Bottom line though your machine is one of the most capable amphibs produced, so I'd just rock and roll on with it.

Mike,
So for clarification, that would be 716.81 divided by 6 axles right? So it's 119.46 ft-lbs per axle.

Thanks to everyone for help with my questions.

My guess is that you would divide by 3 beings that output shaft is driving only 3 axels the other output shaft drives the other 3 axels... Right?

I would say that you are both right. With the T20, you can split the torque/power to both sides or have it all (for the most part) going to one side so I would think that it would vary between 1/3 to 1/6 of the full torque. However, keep in mind that traction is also a factor. If you have one tire one dry ground and the other 5 in the mud, it can be possible to apply a lot greater torque to that one axle. It really depends on what you are trying to do with the torque values that you calculate.

Also, if you are trying to find the torque transferred to the ground at each axle, don't forget to factor in your tire size as well.

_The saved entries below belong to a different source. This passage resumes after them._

-- ==== Sys2Proof/Machine/Cross.lean ====
section
/-!
DEFINITION. Sys2Proof/Machine/Cross.lean: team rendezvous (R36, R37): SHFL, NETMV, VOTE, LRED and BRX, and the
branch targets that BRX shares with the other branches (R277, R367).
-/
namespace Sys2Proof.Machine

/-! ### Branch targets -/

/-- What a branching instruction meets at its target: a misaligned target (R277), or a fetch that fails a protection
check (R367). A translation fault is met by the fetch at the target. -/
def State.branchFault (s : State) (c : Ctx) (t : Word) : Option (Nat × Word) :=
  if t.toNat % 4 ≠ 0 then some (causeMISALIGNED, t)
  else
    match s.home? c with
    | none => none
    | some (l, w) =>
      match s.checkAddr l w c.id.tix 0 t.toNat 4 accLoad false with
      | .trap cause => some (cause, t)
      | .key k => (match firstPoison s.poison k 4 with
        | some u => some (causeMEMERR, BitVec.ofNat 64 (t.toNat - (k - u)))
        | none => none)
      | .fault _ _ => none

/-- The target of a branch of format LB: the next word plus 4·off22 (R282, R366). -/
def lbTarget (s : State) (f : LB) : Word := s.cur.pc + 4 + (sext f.off <<< 2)

/-- A lane branch to a target that each thread names. -/
def branchDo (s : State) (target : Ctx → Word) : LaneDo :=
  { LaneDo.regs Ctx.regs with fault := fun c => s.branchFault c (target c), next := fun c => some (target c) }

/-! ### Values across a group -/

/-- The value that home lane h supplies: zero unless a thread of the group acts there (R36, R408, R417). -/
def laneVal (l : List Ctx) (g : Ctx → Word) (h : Nat) : Word :=
  match l.find? (fun c => c.lane == h) with
  | some c => g c
  | none => 0

/-- The values of the 32 home lanes. -/
def laneVals (l : List Ctx) (g : Ctx → Word) : List Word := (List.range 32).map (laneVal l g)

/-- The width of a SHFL selector's view; codes 5 to 7 read as .d (R428). -/
def selWidth (n : Nat) : Nat :=
  match n with
  | 1 => 32
  | 2 => 16
  | 3 => 8
  | 4 => 4
  | _ => 64

/-- What a thread receives from SHFL, with the bits that its selector records (R428, R429). -/
def shflRegs (f : LX) (vals : List Word) (r : Regs) : Regs :=
  let sel := (r.get f.b).toNat
  let wid := bitsAt sel 12 10
  let w := selWidth wid
  let e := bitsAt sel 9 5
  let x := elemAt w (vals.getD (sel % 32) 0).toNat (e % (64 / w))
  let r' := r.put f.d (BitVec.ofNat 64 x)
  { r' with warn := r'.warn ||| warnIf (decide (sel / 2 ^ 13 ≠ 0) || decide (e ≥ 64 / w)) warnFIELDRES |||
              warnIf (decide (wid ≥ 5)) warnBADTYPE }

/-- One stage of the Beneš network: switch j exchanges p and p + 2^k (R417). -/
def netStage (sw : Nat) (x : List Word) (st : Nat) : List Word :=
  let k := (4 - (st : Int)).natAbs
  (List.range 32).map (fun q =>
    let p := if bitAt q k then q - 2 ^ k else q
    let j := p / 2 ^ (k + 1) * 2 ^ k + p % 2 ^ k
    if bitAt sw (16 * st + j) then x.getD (if bitAt q k then q - 2 ^ k else q + 2 ^ k) 0 else x.getD q 0)

/-- The network's outputs for a configuration word (R415, R417). -/
def netRoute (cfg : BitVec 256) (x : List Word) : List Word :=
  let out := (List.range 9).foldl (netStage (cfg.toNat % 2 ^ 144)) x
  (List.range 32).map (fun h => if cfg.getLsbD (144 + h) then 0 else out.getD h 0)

/-- An integer operation of LRED on two elements (R408). -/
def lredInt (op w a b : Nat) : Nat :=
  match op with
  | 0 => (a + b) % 2 ^ w
  | 1 => minElem w false a b
  | 2 => maxElem w false a b
  | 3 => a &&& b
  | 4 => a ||| b
  | _ => a ^^^ b

/-- A fold over a list that has a first element. -/
def foldFirst (g : Nat → Nat → Nat) : List Nat → Nat
  | [] => 0
  | x :: xs => xs.foldl g x

/-- The greatest of a list of codes with −0 below +0, under the NaN rule of R120. -/
def maxCodes (v : Fmt) (env : FEnv) (l : List Nat) : FOut :=
  let e := { env with ftzo := false }
  match l with
  | [] => { bits := 0, flags := 0, nanLost := false }
  | x :: xs =>
    let o := xs.foldl (fun (a : FOut) y => let m := v.minMax e true a.bits y
      { m with flags := a.flags ||| m.flags }) { bits := x, flags := 0, nanLost := false }
    v.pass env o.bits o.flags

/-- The floating view of LRED; a view of another kind is taken as f32x2 (R294, R300). (DEDUCED, log entry 76.) -/
def lredFmt (f : LX) : Fmt :=
  match f.b.toNat / 8 with
  | 5 => bf16
  | 6 => fp16
  | _ => fp32

/-- The integer view of LRED; a view of another kind is taken as .d (R294, R300). (DEDUCED, log entry 76.) -/
def lredWidth (f : LX) : Nat :=
  match f.b.toNat / 8 with
  | 1 => 32
  | 2 => 16
  | 3 => 8
  | _ => 64

/-- What each receiving thread gets from LRED (R408, R409). (DEDUCED, log entry 16.) -/
def lredRegs (p : Pfx) (f : LX) (vals : List Word) (r : Regs) : Regs :=
  let op := f.b.toNat % 8
  let v := lredFmt f
  let w := lredWidth f
  match op with
  | 6 => roundInto p r f.d v.width (fun env i =>
      v.finish env (.sum env.rdn (vals.map (fun x => v.operand env (felem v x i)))))
  | 7 => roundInto p r f.d v.width (fun env i => maxCodes v env (vals.map (fun x => felem v x i)))
  | _ => r.put f.d (packElems w ((List.range (64 / w)).map (fun i =>
      foldFirst (lredInt op w) (vals.map (fun x => elemAt w x.toNat i)))))

/-! ### What each instruction does for a released group -/

/-- The partition registers that NETMV uses (R416, R417). -/
def State.netCfg (s : State) (c : Ctx) (n : Nat) : Option (BitVec 256) :=
  ((Table.find (s.part (s.coreOf c) (s.partOf c)).net n).filter (fun g => g.wg == c.id.wg)).map NetCfg.word

def shflDo (s : State) (f : LX) : LaneDo :=
  let vals := laneVals (acting s (.shfl f) (LaneDo.regs Ctx.regs)) (fun c => c.regs.get f.a)
  { LaneDo.regs (fun c => shflRegs f vals c.regs) with flight := fun _ => some .result }

def netmvDo (s : State) (f : LX) : LaneDo :=
  let vals := laneVals (acting s (.netmv f) (LaneDo.regs Ctx.regs)) (fun c => c.regs.get f.a)
  { LaneDo.regs (fun c =>
      match s.netCfg c (f.b.toNat % 16) with
      | some cfg => c.regs.put f.d ((netRoute cfg vals).getD c.lane 0)
      | none =>
        let r := c.regs.put f.d 0
        { r with warn := r.warn ||| warnFIELDRES }) with
    flight := fun _ => some .result }

/-- The predicates that the 32 home lanes supply to VOTE (R439). -/
def voteLanes (s : State) (i : Instr) (f : LA) : List Bool :=
  (laneVals (acting s i (LaneDo.regs Ctx.regs))
    (fun c => if c.regs.pred (predField f.a) then 1 else 0)).map (fun x => x == 1)

def voteAllDo (s : State) (f : LA) : LaneDo :=
  let q := voteLanes s (.voteAll f) f
  { LaneDo.regs (fun c => c.regs.putPred (predField f.d) (q.all id)) with flight := fun _ => some .result }

def voteAnyDo (s : State) (f : LA) : LaneDo :=
  let q := voteLanes s (.voteAny f) f
  { LaneDo.regs (fun c => c.regs.putPred (predField f.d) (q.any id)) with flight := fun _ => some .result }

def voteBallotDo (s : State) (f : LA) : LaneDo :=
  let q := voteLanes s (.voteBallot f) f
  { LaneDo.regs (fun c => c.regs.put f.d (packElems 1 (q.map (fun b => if b then 1 else 0)))) with
    flight := fun _ => some .result }

def lredDo (s : State) (f : LX) : LaneDo :=
  let vals := laneVals (acting s (.lred f) (LaneDo.regs Ctx.regs)) (fun c => c.regs.get f.a)
  { LaneDo.regs (fun c => lredRegs (s.pfx (.lred f)) f vals c.regs) with flight := fun _ => some .result }

def brxDo (s : State) (f : LB) : LaneDo := branchDo s (fun _ => lbTarget s f)

/-- What a rendezvous instruction does for the group that issues. -/
def rendezvousDo (s : State) (i : Instr) : LaneDo :=
  match i with
  | .shfl f => shflDo s f
  | .netmv f => netmvDo s f
  | .voteAll f => voteAllDo s f
  | .voteAny f => voteAnyDo s f
  | .voteBallot f => voteBallotDo s f
  | .lred f => lredDo s f
  | .brx f => brxDo s f
  | _ => LaneDo.regs Ctx.regs

/-! ### Arrival and release -/

/-- A context that waits at a rendezvous (R36). -/
def Ctx.atRendezvous (c : Ctx) : Bool :=
  match c.status with
  | .rendezvous _ _ _ _ _ => true
  | _ => false

/-- Every non-exited thread of the team waits at a rendezvous, and there is one (R36). -/
def State.teamGathered (s : State) (wg team : Nat) : Bool :=
  let l := s.liveOfTeam wg team
  !l.isEmpty && l.all Ctx.atRendezvous

/-- One group executes its rendezvous as one step (R36, R66). -/
def State.releaseGroup (s : State) (group : List Ctx) : State :=
  match group with
  | [] => s
  | c :: _ =>
    match c.status with
    | .rendezvous i pfx warn pc word =>
      let ids := group.map Ctx.id
      let s1 := s.mapCtx (fun c => if ids.contains c.id then { c with status := .running } else c)
      let cur := s.cur
      let s2 := { s1 with cur := { cur with course := ids, start := c.pc, pc := pc, pfx := pfx, word := word, warn := warn } }
      let s3 := lane i (rendezvousDo s2 i) s2
      { s3 with cur := cur }
    | _ => s

/-- The lowest program counter of a list of contexts. -/
def lowestPc : List Ctx → Option Word
  | [] => none
  | c :: cs => match lowestPc cs with
    | none => some c.pc
    | some p => some (if p.ult c.pc then p else c.pc)

/-- The groups of equal program counter of a team's threads are released in ascending order (R36), those that still wait: a
trap of one group may have ended the launch (R60). Fuel bounds their number. -/
def State.releaseGroups (s : State) (wg team : Nat) : Nat → List CtxId → State
  | 0, _ => s
  | fuel + 1, ids =>
    let l := (s.liveOfTeam wg team).filter (fun c => c.atRendezvous && ids.contains c.id)
    match lowestPc l with
    | none => s
    | some p =>
      (s.releaseGroup (l.filter (fun c => c.pc == p))).releaseGroups wg team fuel
        ((l.filter (fun c => c.pc != p)).map Ctx.id)

/-- A team's waiting threads are released together once all of them wait (R36). -/
def State.releaseTeam (s : State) (wg team : Nat) : State :=
  if s.teamGathered wg team then s.releaseGroups wg team 32 ((s.liveOfTeam wg team).map Ctx.id) else s

/-- The teams of a course, each once. -/
def courseTeams (ids : List CtxId) : List (Nat × Nat) :=
  ids.foldl (fun l id => if l.contains (id.wg, id.tix / 32) then l else l ++ [(id.wg, id.tix / 32)]) []

/-- The threads of the course that arrive at a rendezvous wait there. -/
def State.gather (s : State) (i : Instr) : State :=
  s.mapCtx (fun c =>
    if s.cur.course.contains c.id && (laneFault s i (LaneDo.regs Ctx.regs) c).isNone then
      { c with status := .rendezvous i s.cur.pfx s.cur.warn s.cur.pc s.cur.word }
    else c)

/-- A rendezvous instruction issues: its threads wait, and each team that is then gathered is released (R36). -/
def arrive (i : Instr) (s : State) : Out :=
  .next ((courseTeams s.cur.course).foldl (fun t w => t.releaseTeam w.1 w.2)
    ((laneFaults s i (LaneDo.regs Ctx.regs)).foldl (laneTrap i) (s.gather i)))

/-- SHFL (R428, R429). -/
def execShfl (f : LX) (s : State) : Out := arrive (.shfl f) s

/-- NETMV (R417). -/
def execNetmv (f : LX) (s : State) : Out := arrive (.netmv f) s

/-- VOTE.all (R439). -/
def execVoteAll (f : LA) (s : State) : Out := arrive (.voteAll f) s

/-- VOTE.any (R439). -/
def execVoteAny (f : LA) (s : State) : Out := arrive (.voteAny f) s

/-- VOTE.ballot (R439). -/
def execVoteBallot (f : LA) (s : State) : Out := arrive (.voteBallot f) s

/-- LRED (R408, R409). -/
def execLred (f : LX) (s : State) : Out := arrive (.lred f) s

/-- BRX (R368). -/
def execBrx (f : LB) (s : State) : Out := arrive (.brx f) s

/-- RENDEZVOUS_RELEASE: a gathered team is released (R36, R376). -/
def execRendezvousRelease (wg team : Nat) (s : State) : Out :=
  .next (if s.resident wg then s.releaseTeam wg team else s)

end Sys2Proof.Machine
end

If...IF uou know your clutch type a d can locate ratio info you can determine Hi and Low as well like slight downhill grade wide open throttle provides different than steep uphill wide open...thus the torque is much different too! up to 4 x more torque in low than hi...just saying there are lots of parameters to consider

JM2CW

Well, it appears my questions have opened up a can of worms...

Mike you posted this: if you are trying to find the torque transferred to the ground at each axle, don't forget to factor in your tire size as well.

How does tire size factor into this, literally?

Riotwarrior, same to you. I'm not sure how to factor that into the equation either.

I think the real question is, what are you really trying to calculate and what are you wanting to use that data for?

Both the tire diameter and the clutch ratio will be factored in just like the previous gear ratios were. For the CVT, you can look your specific model up online and get the actual ratios, both starting and final drive ratios. The starting ratio will be the highest torque and the final ratio will be the lowest torque. If you find out that your starting ratio is 4:1, then your torque right off of idle is 4 times greater there. If your final drive ratio is 0.5:1, then your final torque at top speed is divided in half there. Anything in between is variable between those two numbers. We previously assumed a 1:1 to make the calculations easier because you are using the same clutches for whatever gear ratios you choose so it really doesn't matter.

For the tire diameter, the larger the tire, the lower your applied torque will be. A smaller tire will apply higher torque to the ground. Or you can look at it that a larger tire will take more torque to turn. So, treat them just like you would a gear ratio, just do so in inches instead of teeth. So, if the diameter of your 32 tooth sprocket is 7" and the diameter of your tires are 26", then your tire ratio to factor into our earlier equations is 7/26. That means that the torque is decreased at the tire. If your torque at the axle is 100 ft lbs, then at the tire, it would be 26.9 ft lbs.

I'm just typing this out loud. Please question my math and be sure to Google anything I'm typing for verification. There are a lot of good free torque calculators online that will make life much easier for you if you search for them. There are also a lot of detailed equations on many 4x4 sites that can help as well.

what I will say is find my muscateer thread in other atv section start at the end ang go backwards. Find the math I did to calculate overall gear ratios and for your application input the specifics and you can determjne final output...dont forget about parasitic loss through drive train no less than 10%

what is it you plan to do with the data btw?